I am stuck in a seemingly easy task. Imagine the following data.table
:
dt1 <- data.table(ID = as.factor(c("202E", "202E", "202E")),
timestamp = as.POSIXct(c("2017-05-02 00:00:00",
"2017-05-02 00:15:00",
"2017-05-02 00:30:00")),
acceleration_raw = c("-0.703 0.656 0.164 -0.703 0.656 0.164 -0.703 0.656 0.164 -0.703 0.656 0.164 -0.703 0.656 0.164 -0.703 0.656 0.164 -0.703 0.656 0.164 -0.703 0.656 0.164 -0.703 0.656 0.164 -0.703 0.656 0.164 -0.703 0.656 0.164 -0.703 0.656 0.164 -0.703 0.656 0.164 -0.703 0.656 0.164 -0.703 0.656 0.164 -0.703 0.656 0.164 -0.703 0.656 0.164 -0.703 0.656 0.164 -0.703 0.656 0.164 -0.703 0.656 0.164 -0.703 0.656 0.164 -0.727 0.656 0.164 -0.703 0.656 0.164 -0.703 0.656 0.164 -0.727 0.656 0.164 -0.703 0.656 0.164 -0.703 0.656 0.164 -0.703 0.656 0.164 -0.703 0.656 0.164 -0.703 0.656 0.164 -0.703 0.656 0.164 -0.703 0.656 0.164 -0.703 0.656 0.164 -0.703 0.656 0.164 -0.703 0.656 0.141 -0.703 0.656 0.164 -0.703 0.656 0.141 -0.703 0.656 0.141 -0.703 0.656 0.141 -0.703 0.656 0.141",
"-0.703 0.680 0.117 -0.680 0.680 0.117 -0.680 0.680 0.117 -0.680 0.680 0.117 -0.680 0.680 0.117 -0.680 0.680 0.117 -0.680 0.680 0.117 -0.703 0.680 0.117 -0.703 0.680 0.117 -0.703 0.680 0.117 -0.680 0.680 0.117 -0.703 0.680 0.117 -0.680 0.680 0.117 -0.703 0.680 0.117 -0.680 0.680 0.117 -0.703 0.680 0.117 -0.680 0.680 0.117 -0.680 0.680 0.117 -0.680 0.680 0.117 -0.680 0.680 0.117 -0.703 0.680 0.117 -0.703 0.680 0.117 -0.703 0.680 0.117 -0.703 0.680 0.117 -0.703 0.680 0.117 -0.703 0.680 0.117 -0.703 0.680 0.117 -0.680 0.680 0.117 -0.680 0.680 0.117 -0.703 0.680 0.117 -0.703 0.680 0.117 -0.703 0.680 0.117 -0.703 0.680 0.117 -0.703 0.680 0.117 -0.703 0.680 0.117 -0.703 0.680 0.117 -0.703 0.680 0.117 -0.703 0.680 0.117 -0.703 0.680 0.117 -0.703 0.680 0.117",
"-0.750 0.586 0.117 -0.773 0.586 0.117 -0.773 0.609 0.117 -0.773 0.586 0.117 -0.773 0.586 0.117 -0.773 0.586 0.117 -0.773 0.586 0.117 -0.773 0.586 0.117 -0.773 0.586 0.141 -0.773 0.586 0.141 -0.773 0.586 0.141 -0.773 0.586 0.141 -0.773 0.586 0.141 -0.773 0.586 0.141 -0.773 0.586 0.141 -0.773 0.586 0.141 -0.773 0.586 0.141 -0.773 0.586 0.141 -0.773 0.586 0.141 -0.773 0.586 0.141 -0.773 0.586 0.141 -0.750 0.586 0.141 -0.773 0.586 0.141 -0.773 0.586 0.141 -0.773 0.586 0.141 -0.773 0.586 0.117 -0.773 0.586 0.141 -0.773 0.586 0.117 -0.773 0.586 0.117 -0.773 0.586 0.117 -0.773 0.586 0.117 -0.773 0.586 0.117 -0.773 0.586 0.117 -0.773 0.586 0.141 -0.773 0.586 0.117 -0.773 0.586 0.117 -0.773 0.586 0.117 -0.773 0.586 0.117 -0.773 0.586 0.117 -0.773 0.586 0.117"))

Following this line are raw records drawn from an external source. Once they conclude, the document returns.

-- ==== Sys2Proof/Laws/Address.lean ====
section
/-! SUPPORT. No operation over the state but an access names an absent address (R16): what the shared operations leave in `badAddr`. So an event completes
wherever the spec gives it an effect. -/
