-- ==== Sys2Proof/Laws/Canonical.lean ====
section
/-! SUPPORT. Every named operation keeps every memory in canonical form: one lemma per operation, canon_<operation>. -/
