-- ==== Sys2Proof/Laws/CanonExec.lean ====
section
/-! SUPPORT. Every meaning keeps every memory in canonical form: one lemma per meaning, canon_<meaning>. -/

namespace Sys2Proof.Machine

/-- Of an answer: the next state, where there is one, has every memory in canonical form. -/
structure keepsCanon (r : Res) : Prop where
  next : ∀ t, r = .next t → memoriesCanonical t

theorem canon_team {t u : Team} (h : teamCanonical t) (a : u.scratch = t.scratch) (b : u.wsave = t.wsave) : teamCanonical u := ⟨a ▸ h.1, b ▸ h.2⟩
theorem canon_negotiatedFirst (s : State) (r : State × String × List Nat) (h : memoriesCanonical s) (hr : memoriesCanonical r.1) :
    memoriesCanonical (negotiatedFirst s r).1 := by
  unfold negotiatedFirst; split
  · exact hr
  · exact h
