-- ==== Sys2Proof/Laws/State.lean ====
section
/-! SUPPORT. One lemma for each field that an update of the state leaves alone, and for the one that it changes where that is plain. -/

namespace Sys2Proof.Machine

@[simp] theorem updStrand_agenda (s : State) (i : Nat) (f : Strand → Strand) : (updStrand s i f).agenda = s.agenda := rfl
@[simp] theorem updStrand_sched (s : State) (i : Nat) (f : Strand → Strand) : (updStrand s i f).sched = s.sched := rfl
@[simp] theorem updStrand_issuePhase (s : State) (i : Nat) (f : Strand → Strand) : (updStrand s i f).issuePhase = s.issuePhase := rfl
@[simp] theorem updStrand_evPtr (s : State) (i : Nat) (f : Strand → Strand) : (updStrand s i f).evPtr = s.evPtr := rfl
@[simp] theorem updStrand_nfree (s : State) (i : Nat) (f : Strand → Strand) : (updStrand s i f).nfree = s.nfree := rfl
@[simp] theorem updStrand_cur (s : State) (i : Nat) (f : Strand → Strand) : (updStrand s i f).cur = s.cur := rfl
@[simp] theorem updStrand_nextId (s : State) (i : Nat) (f : Strand → Strand) : (updStrand s i f).nextId = s.nextId := rfl
@[simp] theorem updStrand_out (s : State) (i : Nat) (f : Strand → Strand) : (updStrand s i f).out = s.out := rfl
@[simp] theorem updStrand_badAddr (s : State) (i : Nat) (f : Strand → Strand) : (updStrand s i f).badAddr = s.badAddr := rfl
@[simp] theorem updStrand_choices (s : State) (i : Nat) (f : Strand → Strand) : (updStrand s i f).choices = s.choices := rfl
@[simp] theorem updStrand_hostStores (s : State) (i : Nat) (f : Strand → Strand) : (updStrand s i f).hostStores = s.hostStores := rfl
@[simp] theorem updStrand_pendingCalls (s : State) (i : Nat) (f : Strand → Strand) : (updStrand s i f).pendingCalls = s.pendingCalls := rfl
@[simp] theorem updStrand_time (s : State) (i : Nat) (f : Strand → Strand) : (updStrand s i f).time = s.time := rfl
@[simp] theorem updStrand_slots (s : State) (i : Nat) (f : Strand → Strand) : (updStrand s i f).slots = s.slots := rfl
@[simp] theorem updStrand_drainSeq (s : State) (i : Nat) (f : Strand → Strand) : (updStrand s i f).drainSeq = s.drainSeq := rfl
@[simp] theorem updStrand_ops (s : State) (i : Nat) (f : Strand → Strand) : (updStrand s i f).ops = s.ops := rfl
@[simp] theorem updStrand_teams (s : State) (i : Nat) (f : Strand → Strand) : (updStrand s i f).teams = s.teams := rfl
@[simp] theorem updStrand_gangs (s : State) (i : Nat) (f : Strand → Strand) : (updStrand s i f).gangs = s.gangs := rfl
@[simp] theorem updStrand_launches (s : State) (i : Nat) (f : Strand → Strand) : (updStrand s i f).launches = s.launches := rfl
@[simp] theorem updStrand_cores (s : State) (i : Nat) (f : Strand → Strand) : (updStrand s i f).cores = s.cores := rfl
@[simp] theorem updStrand_dies (s : State) (i : Nat) (f : Strand → Strand) : (updStrand s i f).dies = s.dies := rfl
@[simp] theorem updStrand_mem (s : State) (i : Nat) (f : Strand → Strand) : (updStrand s i f).mem = s.mem := rfl
@[simp] theorem updStrand_memPois (s : State) (i : Nat) (f : Strand → Strand) : (updStrand s i f).memPois = s.memPois := rfl
@[simp] theorem updStrand_hostMem (s : State) (i : Nat) (f : Strand → Strand) : (updStrand s i f).hostMem = s.hostMem := rfl
@[simp] theorem updStrand_hostPois (s : State) (i : Nat) (f : Strand → Strand) : (updStrand s i f).hostPois = s.hostPois := rfl
@[simp] theorem updStrand_stores (s : State) (i : Nat) (f : Strand → Strand) : (updStrand s i f).stores = s.stores := rfl
@[simp] theorem updStrand_obs (s : State) (i : Nat) (f : Strand → Strand) : (updStrand s i f).obs = s.obs := rfl
@[simp] theorem updStrand_rels (s : State) (i : Nat) (f : Strand → Strand) : (updStrand s i f).rels = s.rels := rfl
@[simp] theorem updStrand_reads (s : State) (i : Nat) (f : Strand → Strand) : (updStrand s i f).reads = s.reads := rfl
@[simp] theorem updStrand_fences (s : State) (i : Nat) (f : Strand → Strand) : (updStrand s i f).fences = s.fences := rfl
@[simp] theorem updStrand_gsets (s : State) (i : Nat) (f : Strand → Strand) : (updStrand s i f).gsets = s.gsets := rfl
@[simp] theorem updStrand_walkReqs (s : State) (i : Nat) (f : Strand → Strand) : (updStrand s i f).walkReqs = s.walkReqs := rfl
@[simp] theorem updStrand_walkRes (s : State) (i : Nat) (f : Strand → Strand) : (updStrand s i f).walkRes = s.walkRes := rfl
@[simp] theorem updStrand_walkCache (s : State) (i : Nat) (f : Strand → Strand) : (updStrand s i f).walkCache = s.walkCache := rfl
@[simp] theorem updStrand_invals (s : State) (i : Nat) (f : Strand → Strand) : (updStrand s i f).invals = s.invals := rfl
@[simp] theorem updStrand_atsReqs (s : State) (i : Nat) (f : Strand → Strand) : (updStrand s i f).atsReqs = s.atsReqs := rfl
@[simp] theorem updStrand_atsInvals (s : State) (i : Nat) (f : Strand → Strand) : (updStrand s i f).atsInvals = s.atsInvals := rfl
@[simp] theorem updStrand_priReqs (s : State) (i : Nat) (f : Strand → Strand) : (updStrand s i f).priReqs = s.priReqs := rfl
@[simp] theorem updStrand_ctxs (s : State) (i : Nat) (f : Strand → Strand) : (updStrand s i f).ctxs = s.ctxs := rfl
@[simp] theorem updStrand_stops (s : State) (i : Nat) (f : Strand → Strand) : (updStrand s i f).stops = s.stops := rfl
@[simp] theorem updStrand_nextTicket (s : State) (i : Nat) (f : Strand → Strand) : (updStrand s i f).nextTicket = s.nextTicket := rfl
@[simp] theorem updStrand_selTicket (s : State) (i : Nat) (f : Strand → Strand) : (updStrand s i f).selTicket = s.selTicket := rfl
@[simp] theorem updStrand_selCtx (s : State) (i : Nat) (f : Strand → Strand) : (updStrand s i f).selCtx = s.selCtx := rfl
@[simp] theorem updStrand_stopNone (s : State) (i : Nat) (f : Strand → Strand) : (updStrand s i f).stopNone = s.stopNone := rfl
@[simp] theorem updStrand_stopRefused (s : State) (i : Nat) (f : Strand → Strand) : (updStrand s i f).stopRefused = s.stopRefused := rfl
@[simp] theorem updStrand_attaches (s : State) (i : Nat) (f : Strand → Strand) : (updStrand s i f).attaches = s.attaches := rfl
@[simp] theorem updStrand_dumps (s : State) (i : Nat) (f : Strand → Strand) : (updStrand s i f).dumps = s.dumps := rfl
@[simp] theorem updStrand_l2 (s : State) (i : Nat) (f : Strand → Strand) : (updStrand s i f).l2 = s.l2 := rfl
@[simp] theorem updStrand_l2lines (s : State) (i : Nat) (f : Strand → Strand) : (updStrand s i f).l2lines = s.l2lines := rfl
@[simp] theorem updStrand_packets (s : State) (i : Nat) (f : Strand → Strand) : (updStrand s i f).packets = s.packets := rfl
@[simp] theorem updStrand_bdies (s : State) (i : Nat) (f : Strand → Strand) : (updStrand s i f).bdies = s.bdies := rfl
@[simp] theorem updStrand_userqs (s : State) (i : Nat) (f : Strand → Strand) : (updStrand s i f).userqs = s.userqs := rfl
@[simp] theorem updStrand_windows (s : State) (i : Nat) (f : Strand → Strand) : (updStrand s i f).windows = s.windows := rfl
@[simp] theorem updStrand_images (s : State) (i : Nat) (f : Strand → Strand) : (updStrand s i f).images = s.images := rfl
@[simp] theorem updStrand_sec (s : State) (i : Nat) (f : Strand → Strand) : (updStrand s i f).sec = s.sec := rfl
@[simp] theorem updStrand_telemetry (s : State) (i : Nat) (f : Strand → Strand) : (updStrand s i f).telemetry = s.telemetry := rfl
@[simp] theorem updStrand_corrected (s : State) (i : Nat) (f : Strand → Strand) : (updStrand s i f).corrected = s.corrected := rfl
@[simp] theorem updStrand_allocated (s : State) (i : Nat) (f : Strand → Strand) : (updStrand s i f).allocated = s.allocated := rfl
@[simp] theorem updStrand_allocatedFast (s : State) (i : Nat) (f : Strand → Strand) : (updStrand s i f).allocatedFast = s.allocatedFast := rfl
@[simp] theorem updStrand_sysPages (s : State) (i : Nat) (f : Strand → Strand) : (updStrand s i f).sysPages = s.sysPages := rfl
@[simp] theorem updStrand_freePages (s : State) (i : Nat) (f : Strand → Strand) : (updStrand s i f).freePages = s.freePages := rfl
@[simp] theorem updStrand_shared (s : State) (i : Nat) (f : Strand → Strand) : (updStrand s i f).shared = s.shared := rfl
@[simp] theorem updStrand_oldRecords (s : State) (i : Nat) (f : Strand → Strand) : (updStrand s i f).oldRecords = s.oldRecords := rfl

Created on 2022-11-17 with reprex v2.0.2
The idea is that I want to separate the acceleration_raw
column into 3 different ones: acc_x
, acc_y
and acc_z
. Each row of acceleration_raw
is a string of characters, eventually leading to 120 numeric observations. I want to separate acceleration_raw
and then take every the value from the first row and forth with a step of 3 and put it to acc_x
, every value from the second row and forth and put it to acc_y
, and finally every value from the third row and on and put it to acc_z
.
I tried to first separate acceleration_raw
with separate_rows
from dplyr
:
library('tidyverse')
library('data.table')
dt1 <- dt1 %>%
separate_rows(acceleration_raw, sep = " ", convert = F)
Created on 2022-11-17 with reprex v2.0.2
And after that:
library('tidyverse')
library('data.table')
dt1 <- dt1 %>%
separate_rows(acceleration_raw, sep = " ", convert = F) %>%
mutate(acc_x = seq(acceleration_raw, from = 1, to = length(dt1), by = 3),
acc_y = seq(acceleration_raw, from = 2, to = length(dt1), by = 3),
acc_z = seq(acceleration_raw, from = 3, to = length(dt1), by = 3))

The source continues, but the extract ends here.